All three of them for a brief space, while every pulse-beat of time brought Orion nearer, were in any case reduced to helpless inactivity by the choking cloud of fire and smoke with which Typhon covered his retreat. But a retreat, and a very shrewd and very rapid retreat this enemy of Zeus was able to make under
cover of his own fiery breath, so that when Orion, brandishing his club of bronze, arrived on the scene he had not the remotest idea whether his fugitive had fled east or west or north or south.

Nor did it appear to him that either of the two men he found awaiting him were in a condition capable of replying
intelligently
to any question he might ask as to the direction of the flight of the Enemy of Heaven. They were both, at least so it seemed to the simple mind of the great Hunter, so confused, so dazed, so numbed, so completely metagrabolized by the leprous white, death-worm-white, sarcophagus-toad-white dead-sea-
eel-white
fingers that rested upon them that he might equally well make enquiries of a heap of ordure dropped by the fugitive.

So he addressed himself to the Being who had reduced them to this condition.

“Tell me, you creator of drowned cities, you hypnotizer of men, whither has that monster whose belly-flame no water can quench and whose bladder-smoke no ocean can quell, shogged off on his wriggling tail?”

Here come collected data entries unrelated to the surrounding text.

-- ==== Sys2Proof/CommandTypes.lean ====
section
/-! DEFINITION. Sys2Proof/CommandTypes.lean: the operand types of the commands of Sys2Proof/Syntax.lean. Each says what
an event brings from outside the block (bytes on a wire, a pin, a sensor's reading) or which unit it concerns. -/
namespace Sys2Proof

/-- A core of a die: cluster 0 to 5, core 0 to 15 (R131). -/
structure CoreLoc where
  cl : Fin 6
  core : Fin 16
  deriving DecidableEq, Repr

/-- A group's place: its pipe and its slot, 0 to 15, on that pipe (R131, R142). -/
structure GrpLoc where
  cl : Fin 6
  core : Fin 16
  pipe : Fin 4
  slot : Fin 16
  deriving DecidableEq, Repr

/-- Bits [53:0] of an instruction (R165): PNEG, PRED, FMT and bits [47:0]. CLASS and OP are the command's name. -/
structure InstrBits where
  pneg : Bool
  pred : BitVec 3
  fmt : BitVec 2
  body : BitVec 48
  deriving DecidableEq, Repr

/-- The ports of a pipe (R137). -/
inductive Port
  | alu
  | mtx
  | mem
  deriving DecidableEq, Repr

/-- The traffic classes of the bridge (R18). -/
inductive BridgeClass
  | ctl
  | cmp
  | mir
  | tor
  deriving DecidableEq, Repr

/-- What a pair comparison compares (R33): a paired job, by slot, or a paired pipe's frame. -/
inductive PairItem
  | job (slot : Nat)
  | pipe (p : Fin 4)
  deriving DecidableEq, Repr

/-- A prefetch side buffer: a core's (R221) or a slice's (R230). -/
inductive SideLoc
  | l1 (c : CoreLoc)
  | l2 (sl : Fin 16)
  deriving DecidableEq, Repr

/-- Who takes all banks under R210. -/
inductive BankUser
  | raster
  | stream
  deriving DecidableEq, Repr

/-- What parity error restarts a share (R341, R476): a group register, a scale register, an accumulator, or tile memory
at a physical offset. -/
inductive ParityAt
  | groupReg (r : BitVec 8)
  | scaleReg (r : BitVec 8)
  | accumulator (r : BitVec 7)
  | tileMemory (offset : BitVec 19)
  | carvedL1 (offset : BitVec 19)
  /-- Tile memory that a stream engine reads for a job: the job's slot and the physical offset. -/
  | streamRead (job : BitVec 12) (offset : BitVec 19)
  | control
  deriving DecidableEq, Repr

/-- A load of the core, and whether a line that its L1 holds fails parity as the load reads it (R234). -/
structure LoadBits where
  word : InstrBits
  par : Bool
  deriving DecidableEq, Repr

/-- Where a line that answers a core's miss fails parity (R234): nowhere, in its L2 slice, or in the L1 as it is read. -/
inductive FillParity
  | good
  | slice
  | core
  deriving DecidableEq, Repr

/-- How the fill of a migrating frame ended (R383): a ZERO fill, or a PEER GET with its bytes, its fault or its timeout. -/
inductive MigReply
  | zeroDone
  | peerData (bytes : List Byte)
  | peerFault
  | peerTimeout
  deriving DecidableEq, Repr

/-- The dimension of a link: die A owns the plus link, die B the minus link of each (R21). -/
inductive Dim
  | x
  | y
  | z
  deriving DecidableEq, Repr

def Dim.toNat : Dim → Nat
  | .x => 0
  | .y => 1
  | .z => 2

/-- What a training link finds about its lanes (R391): lane order reversed, and the inverted lanes. -/
structure LinkFound where
  reversed : Bool
  pol : BitVec 8
  deriving DecidableEq, Repr

/-- Where a packet to be routed waits (R407, R410): the input of a link, the die's own injection queue, or the bridge. -/
inductive RouteSrc
  | link (l : Dim)
  | local
  | bridge
  deriving DecidableEq, Repr

/-- An arbiter (R460). -/
inductive ArbId
  | fabricPort (c : CoreLoc)
  | sliceInput (sl : Fin 16)
  | dram (ch : Fin 24)
  | linkOutput (l : Dim)
  deriving DecidableEq, Repr

/-- The tamper events of R523. -/
inductive TamperCause
  | fuseCopies
  | romMeas
  | bootBound
  | fuseReadback
  | scrapped
  deriving DecidableEq, Repr

/-- Boundary access through DBG_ACCESS (R522). -/
inductive DbgOp
  | cfgRead (addr : BitVec 32)
  | cfgWrite (addr v : BitVec 32)
  | memRead (ctx : BitVec 10) (va : BitVec 48) (len : Nat)
  | memWrite (ctx : BitVec 10) (va : BitVec 48) (bytes : List Byte)
  | programKey (field : Nat) (digest : List Byte)
  | manufacture
  deriving DecidableEq, Repr

/-- What DRAM training found (R527). `gibs` is the GiB fitted to each channel. -/
structure Training where
  ok : Bool
  ranks : List Nat
  gibs : List Nat
  deriving DecidableEq, Repr

/-- The low-power requests of a USB host (R534). -/
inductive UsbPower
  | u1
  | u2
  | u3
  | suspend
  | resume
  deriving DecidableEq, Repr

/-- The USB speeds (R526), slowest first. -/
inductive UsbSpeed
  | highSpeed
  | gen1x1
  | gen2x1
  | gen2x2
  deriving DecidableEq, Repr

/-- The HPD events of R536. `pulse ok` is a pulse of 0.5 to 1 ms and the result of the link-status check. -/
inductive HpdEvent
  | high
  | low
  | pulse (linkOk : Bool)
  | short
  deriving DecidableEq, Repr

/-- A received CSI-2 packet header (R540). -/
structure CsiHeader where
  vc : BitVec 4
  dt : BitVec 6
  /-- Erroneous header bits: 0 none, 1 corrected, 2 uncorrectable. -/
  errs : Fin 3
  deriving DecidableEq, Repr

/-- The reset sources of R562 that begin outside the command stream: code and die. -/
inductive ResetSrc
  | powerOn (d : DieId)
  | packagePin
  | diePin (d : DieId)
  | pwrOkLow (d : DieId)
  | supply (d : DieId)
  deriving DecidableEq, Repr

/-- A master: a unit that moves data for a context or reports faults (R352, R379, R489). -/
inductive Master
  | group (g : GrpLoc)
  /-- A core's stream engine, for the job in a slot. -/
  | stream (c : CoreLoc) (job : Nat)
  | texture (g : GrpLoc)
  | raster (cl : Fin 6) (pass : Fin 4)
  | frontEnd (pass : Fin 4)
  | layer (p : Fin 4) (l : Fin 8)
  | writeback (p : Fin 4)
  | copy (e : Fin 4)
  | wringer (e : Fin 8)
  | usb (ch : Fin 4)
  /-- The command processor: on the path of the job in a slot, or else of a command of the context. -/
  | cmdProc (ctx : Nat) (job : Option Nat)
  | csi (p : Fin 4)
  | tdm (p : Fin 4)
  | ufs
  /-- The link target engine; 0 to 5 the links, 6 the bridge (R379). -/
  | linkTarget (l : Fin 7)
  | requester
  | slice (sl : Fin 16)
  | dram (ch : Fin 24)
  | pairLogic
  | clockCtl
  | thermal (sensor : Fin 16)
  | migration
  deriving DecidableEq, Repr

/-- Where control storage fails parity: a copy of R480, or both; or an entry of a cache whose error a new walk or table read
replaces (R361, R476). -/
inductive CtrlStore
  | copies (bothFail : Bool)
  | tlb (n : Nat)
  | nearTlb (m : Master) (n : Nat)
  | walkCache (n : Nat)
  | sliceOwnership
  deriving DecidableEq, Repr

end Sys2Proof
end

Neither the father with his unbelievable past nor the son with his doubtful future appeared able to utter a word. But the mental vibration between them was so aided by the cords of the Protean Helmet that Odysseus indicated to Nisos in a whisper below a whisper that the club of Herakles had begun to make curious little jerks, abrupt stirrings, and quiverings quite independent of the hand that held it. “Feel him, will you, son?” whispered the old hero, “and tell me what you think!”

Nisos laid his left hand on the club’s head, just above its
life-crack
where the hollow cord, clinging closely to it, still protected the sheltering insects from the pressure of the water. “If it wants to act on its own, my king and my father‚” the young man whispered, “I would risk it and let it do so!”

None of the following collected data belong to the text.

-- ==== Sys2Proof/Machine/Raster.lean ====
section
/-! DEFINITION. Sys2Proof/Machine/Raster.lean: the arithmetic of the raster path: clipping and the viewport (R263), coverage
and planes (R264, R250), depth and stencil (R265), formats and blending (R267, R268, R273). Quantities are exact fractions
until the one rounding that ends them. -/
namespace Sys2Proof.Machine

/-! ### Fractions -/

/-- A fraction with a denominator above 0. -/
structure Frac where
  n : Int
  d : Nat
  deriving DecidableEq, Repr

def Frac.ofInt (i : Int) : Frac := { n := i, d := 1 }
def Frac.add (a b : Frac) : Frac := if a.d = b.d then { n := a.n + b.n, d := a.d } else { n := a.n * b.d + b.n * a.d, d := a.d * b.d }
def Frac.neg (a : Frac) : Frac := { n := -a.n, d := a.d }
def Frac.sub (a b : Frac) : Frac := a.add b.neg
def Frac.mul (a b : Frac) : Frac := { n := a.n * b.n, d := a.d * b.d }
/-- A quotient; only asked for with a divisor that is not 0. -/
def Frac.div (a b : Frac) : Frac := { n := if b.n < 0 then -(a.n * b.d) else a.n * b.d, d := max 1 (a.d * b.n.natAbs) }
def Frac.le (a b : Frac) : Bool := decide (a.n * b.d ≤ b.n * a.d)
def Frac.lt (a b : Frac) : Bool := decide (a.n * b.d < b.n * a.d)
def Frac.isNeg (a : Frac) : Bool := decide (a.n < 0)

/-- m × 2^e. -/
def fracPow (m e : Int) : Frac := if 0 ≤ e then { n := m * 2 ^ e.toNat, d := 1 } else { n := m, d := 2 ^ (-e).toNat }

/-- The value of a float; an infinity or a NaN has no coordinate: it acts as a free finite value. -/
def fracOf (w : Word) : Frac :=
  match readFloat fp32 w.toNat with
  | .fin n m e => fracPow (signed n m) e
  | .inf _ => fracPow (Config.coordinate w) (-16)
  | .nan => fracPow (Config.coordinate w) (-16)

/-- A fraction rounded to a whole number, ties to even. -/
def Frac.rne (a : Frac) : Int :=
  let q := a.n.natAbs / a.d
  let r := a.n.natAbs % a.d
  let m := if a.d < 2 * r ∨ (2 * r = a.d ∧ q % 2 = 1) then q + 1 else q
  if a.n < 0 then -(m : Int) else m

/-- A magnitude as m × 2^-k with a sticky last bit, for one rounding. -/
def Frac.sticky (a : Frac) : Nat × Int :=
  let k := 64 + Nat.log2 a.d
  let v := a.n.natAbs * 2 ^ k
  (2 * (v / a.d) + (if v % a.d = 0 then 0 else 1), -((k : Int) + 1))

/-- A fraction rounded to FP32 under R106 and R107. -/
def Frac.fp32 (a : Frac) : Nat := roundInf Machine.fp32 (decide (a.n < 0)) a.sticky.1 a.sticky.2

/-- A quantity that the spec gives by a formula, in FP32: the formula's exact value rounded once, to nearest (R106; DEDUCED, log
82). -/
def Frac.word (a : Frac) : Word := BitVec.ofNat 32 a.fp32

/-! ### Clipping (R263) -/

/-- A point of a triangle by its weights on the three vertices. -/
structure Bary where
  a : Frac
  b : Frac
  c : Frac
  deriving DecidableEq, Repr

def Bary.mix (v : Bary) (x y z : Frac) : Frac := ((v.a.mul x).add (v.b.mul y)).add (v.c.mul z)

/-- A corner of the triangle: its words stand as they are. -/
def Bary.corner (v : Bary) : Option Nat :=
  if v.a.n = v.a.d ∧ v.b.n = 0 ∧ v.c.n = 0 then some 0
  else if v.a.n = 0 ∧ v.b.n = v.b.d ∧ v.c.n = 0 then some 1
  else if v.a.n = 0 ∧ v.b.n = 0 ∧ v.c.n = v.c.d then some 2
  else none

def bary3 : List Bary :=
  let o := Frac.ofInt 0
  let i := Frac.ofInt 1
  [{ a := i, b := o, c := o }, { a := o, b := i, c := o }, { a := o, b := o, c := i }]

/-- The point between two points where a plane's function, linear in the weights, is 0. -/
def crossing (f : Bary → Frac) (u v : Bary) : Bary :=
  let fu := f u
  let t := fu.div (fu.sub (f v))
  let go := fun (p q : Frac) => p.add (t.mul (q.sub p))
  { a := go u.a v.a, b := go u.b v.b, c := go u.c v.c }

/-- One plane: the side where its function is not negative is kept. -/
def clipPlane (f : Bary → Frac) (vs : List Bary) : List Bary :=
  let nexts := vs.drop 1 ++ vs.take 1
  ((vs.zip nexts).map (fun q =>
    let inU := !(f q.1).isNeg
    let inV := !(f q.2).isNeg
    (if inU then [q.1] else []) ++ (if inU != inV then [crossing f q.1 q.2] else []))).flatten

/-- A viewport: VX, VY, VW, VH, VN, VF. -/
structure Viewport where
  vx : Word
  vy : Word
  vw : Word
  vh : Word
  vn : Word
  vf : Word
  deriving DecidableEq, Repr

def word32 (b : List Byte) (o : Nat) : Word := BitVec.ofNat 32 (fieldNat b o 4)

def viewportOf (b : List Byte) : Viewport :=
  { vx := word32 b 0, vy := word32 b 4, vw := word32 b 8, vh := word32 b 12, vn := word32 b 16, vf := word32 b 20 }

/-- Clip-space coordinates of three vertices, x, y, z and w each. -/
def clipCoords (pos : List (List Word)) (i : Nat) : Frac × Frac × Frac :=
  let g := fun k => fracOf ((pos.getD k []).getD i 0)
  (g 0, g 1, g 2)

def mixOf (v : Bary) (q : Frac × Frac × Frac) : Frac := v.mix q.1 q.2.1 q.2.2

/-- Guard-band planes of one axis: 16,384 pixels beyond the viewport on each side, as functions of x and w. -/
def guardPlanes (size : Word) (x w : Bary → Frac) : List (Bary → Frac) :=
  let s := fracOf size
  let band := Frac.ofInt 16384
  let lo := (if s.isNeg then s else Frac.ofInt 0).sub band
  let hi := (if s.isNeg then Frac.ofInt 0 else s).add band
  let at2 := fun v => ((x v).add (w v)).mul (s.div (Frac.ofInt 2))
  [fun v => (at2 v).sub (lo.mul (w v)), fun v => (hi.mul (w v)).sub (at2 v)]

/-- The clipped polygon: near, far, then the guard band left, right, top and bottom. -/
def clipTriangle (vp : Viewport) (pos : List (List Word)) : List Bary :=
  let x := fun v => mixOf v (clipCoords pos 0)
  let y := fun v => mixOf v (clipCoords pos 1)
  let z := fun v => mixOf v (clipCoords pos 2)
  let w := fun v => mixOf v (clipCoords pos 3)
  let planes := [z, fun v => (w v).sub (z v)] ++ guardPlanes vp.vw x w ++ guardPlanes vp.vh y w
  planes.foldl (fun vs f => clipPlane f vs) bary3

/-- A position of a snapped coordinate in 1/256 pixel. -/
def subPixels (w : Word) : Int := ((fracOf w).mul (Frac.ofInt 256)).rne

/-- X or Y: the viewport's formula, snapped to 1/256 pixel, as FP32. -/
def snapped (org size : Word) (x w : Frac) : Word :=
  let v := (fracOf org).add (((x.div w).add (Frac.ofInt 1)).mul ((fracOf size).div (Frac.ofInt 2)))
  BitVec.ofNat 32 (Frac.fp32 { n := (v.mul (Frac.ofInt 256)).rne, d := 256 })

/-- POS of R254: X, Y, Z and 1/w of a clipped vertex. -/
def screenPos (vp : Viewport) (pos : List (List Word)) (v : Bary) : List Word :=
  let x := mixOf v (clipCoords pos 0)
  let y := mixOf v (clipCoords pos 1)
  let z := mixOf v (clipCoords pos 2)
  let w := mixOf v (clipCoords pos 3)
  let zz := (fracOf vp.vn).add ((z.div w).mul ((fracOf vp.vf).sub (fracOf vp.vn)))
  [snapped vp.vx vp.vw x w, snapped vp.vy vp.vh y w, zz.word, ((Frac.ofInt 1).div w).word]

/-- A varying slot of a clipped vertex: as written at a corner, and interpolated linearly elsewhere. -/
def clipVar (vars : List (List Word)) (v : Bary) : List Word :=
  match v.corner with
  | some k => vars.getD k [0, 0, 0, 0]
  | none => (List.range 4).map (fun i =>
      let ws := vars.map (fun s => s.getD i 0)
      (v.mix (fracOf (ws.getD 0 0)) (fracOf (ws.getD 1 0)) (fracOf (ws.getD 2 0))).word)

And the club, whom some called “Expectation”, and others called “Dokeesis”, said to itself: “That bronze affair which Orion is whirling about over our heads may be all right for breaking stones. It is far too unwieldy, mechanical, automatic, and impervious to all suggestion, to crack the skull of a dangerous
magician. If I can only make Odysseus give me my complete freedom I’ll show him and this lad too how to deal with wicked and horrible Beings! I came near it at the cave of the Naiads; but this Living Horror lying on that dead seaweed is worse than the oldest natural-born monster. But I, Dokeesis, can deal with it! Only let me go, and you shall see!”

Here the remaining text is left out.